_Problem details_. What you give back should be exactly the opening lines of the data, ending with the line that contains "Small states -/" and including it.

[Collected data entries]
◆ ◆ ◆

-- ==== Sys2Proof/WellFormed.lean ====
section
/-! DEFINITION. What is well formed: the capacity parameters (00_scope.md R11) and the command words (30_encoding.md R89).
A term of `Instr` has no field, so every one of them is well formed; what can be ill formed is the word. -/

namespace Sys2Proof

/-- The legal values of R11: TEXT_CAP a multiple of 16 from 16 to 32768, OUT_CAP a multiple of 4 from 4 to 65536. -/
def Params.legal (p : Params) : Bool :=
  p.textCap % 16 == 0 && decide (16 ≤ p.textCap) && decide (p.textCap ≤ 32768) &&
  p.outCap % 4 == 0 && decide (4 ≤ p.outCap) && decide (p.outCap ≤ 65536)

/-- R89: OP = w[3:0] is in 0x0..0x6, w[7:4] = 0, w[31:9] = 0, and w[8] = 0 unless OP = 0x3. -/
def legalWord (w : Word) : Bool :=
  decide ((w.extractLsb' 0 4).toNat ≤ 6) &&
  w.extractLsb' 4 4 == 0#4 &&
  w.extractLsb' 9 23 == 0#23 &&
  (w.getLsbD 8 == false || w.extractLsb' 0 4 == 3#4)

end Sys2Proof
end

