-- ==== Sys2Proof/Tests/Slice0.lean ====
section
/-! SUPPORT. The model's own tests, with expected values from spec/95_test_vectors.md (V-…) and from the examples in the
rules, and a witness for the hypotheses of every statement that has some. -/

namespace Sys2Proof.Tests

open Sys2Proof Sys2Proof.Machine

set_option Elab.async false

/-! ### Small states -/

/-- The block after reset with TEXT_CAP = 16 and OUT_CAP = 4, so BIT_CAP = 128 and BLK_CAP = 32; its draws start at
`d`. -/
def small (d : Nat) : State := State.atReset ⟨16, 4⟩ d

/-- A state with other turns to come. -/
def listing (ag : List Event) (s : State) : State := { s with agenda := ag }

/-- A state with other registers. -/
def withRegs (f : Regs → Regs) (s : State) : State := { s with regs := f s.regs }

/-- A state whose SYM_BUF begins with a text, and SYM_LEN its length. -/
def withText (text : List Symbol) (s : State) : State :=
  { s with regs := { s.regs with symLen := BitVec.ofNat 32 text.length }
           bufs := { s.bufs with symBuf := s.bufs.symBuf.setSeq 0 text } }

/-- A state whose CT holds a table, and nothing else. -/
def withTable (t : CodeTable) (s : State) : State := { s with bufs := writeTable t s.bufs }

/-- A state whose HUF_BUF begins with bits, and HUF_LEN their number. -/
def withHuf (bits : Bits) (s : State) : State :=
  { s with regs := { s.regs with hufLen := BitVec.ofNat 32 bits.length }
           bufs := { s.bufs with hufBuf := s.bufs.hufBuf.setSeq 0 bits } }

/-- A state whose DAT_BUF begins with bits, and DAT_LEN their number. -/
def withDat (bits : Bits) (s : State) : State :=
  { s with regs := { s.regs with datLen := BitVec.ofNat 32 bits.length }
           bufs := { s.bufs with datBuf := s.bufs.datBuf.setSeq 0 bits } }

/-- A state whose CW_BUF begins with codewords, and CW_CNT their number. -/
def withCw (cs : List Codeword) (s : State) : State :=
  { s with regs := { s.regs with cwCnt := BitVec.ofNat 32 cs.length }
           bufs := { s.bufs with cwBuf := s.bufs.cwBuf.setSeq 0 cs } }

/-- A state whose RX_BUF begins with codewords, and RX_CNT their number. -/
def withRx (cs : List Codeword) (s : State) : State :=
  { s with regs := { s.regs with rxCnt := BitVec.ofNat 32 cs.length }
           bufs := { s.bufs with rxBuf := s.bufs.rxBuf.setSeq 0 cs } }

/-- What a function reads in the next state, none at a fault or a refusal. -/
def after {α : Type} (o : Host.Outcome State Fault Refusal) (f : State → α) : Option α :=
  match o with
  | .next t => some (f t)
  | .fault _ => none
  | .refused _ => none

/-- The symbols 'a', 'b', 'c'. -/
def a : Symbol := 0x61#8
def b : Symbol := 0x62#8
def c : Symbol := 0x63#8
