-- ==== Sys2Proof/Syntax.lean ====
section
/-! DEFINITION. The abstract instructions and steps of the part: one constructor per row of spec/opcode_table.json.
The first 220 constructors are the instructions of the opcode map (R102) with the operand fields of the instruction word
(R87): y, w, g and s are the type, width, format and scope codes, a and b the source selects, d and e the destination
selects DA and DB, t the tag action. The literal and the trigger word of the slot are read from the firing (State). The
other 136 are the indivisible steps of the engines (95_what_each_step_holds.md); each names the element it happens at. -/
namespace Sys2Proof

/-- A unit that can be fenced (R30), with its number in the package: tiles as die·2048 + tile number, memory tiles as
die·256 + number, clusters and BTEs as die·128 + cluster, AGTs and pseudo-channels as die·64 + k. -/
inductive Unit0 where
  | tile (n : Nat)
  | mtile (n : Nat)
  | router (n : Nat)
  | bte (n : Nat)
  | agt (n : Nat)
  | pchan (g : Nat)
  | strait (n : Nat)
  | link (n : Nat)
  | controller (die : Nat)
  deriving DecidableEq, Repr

◆ ◆ ◆

_Written solution_.
-- ==== Sys2Proof/WellFormed.lean ====
section
/-! DEFINITION. What is well formed: the capacity parameters (00_scope.md R11) and the command words (30_encoding.md R89).
A term of `Instr` has no field, so every one of them is well formed; what can be ill formed is the word. -/

namespace Sys2Proof

/-- The legal values of R11: TEXT_CAP a multiple of 16 from 16 to 32768, OUT_CAP a multiple of 4 from 4 to 65536. -/
def Params.legal (p : Params) : Bool :=
  p.textCap % 16 == 0 && decide (16 ≤ p.textCap) && decide (p.textCap ≤ 32768) &&
  p.outCap % 4 == 0 && decide (4 ≤ p.outCap) && decide (p.outCap ≤ 65536)

/-- R89: OP = w[3:0] is in 0x0..0x6, w[7:4] = 0, w[31:9] = 0, and w[8] = 0 unless OP = 0x3. -/
def legalWord (w : Word) : Bool :=
  decide ((w.extractLsb' 0 4).toNat ≤ 6) &&
  w.extractLsb' 4 4 == 0#4 &&
  w.extractLsb' 9 23 == 0#23 &&
  (w.getLsbD 8 == false || w.extractLsb' 0 4 == 3#4)

end Sys2Proof
end

-- ==== Sys2Proof/Tests/Slice0.lean ====
section
/-! SUPPORT. The model's own tests, with expected values from spec/95_test_vectors.md (V-…) and from the examples in the
rules, and a witness for the hypotheses of every statement that has some. -/

namespace Sys2Proof.Tests

open Sys2Proof Sys2Proof.Machine

set_option Elab.async false

/-! ### Small states -/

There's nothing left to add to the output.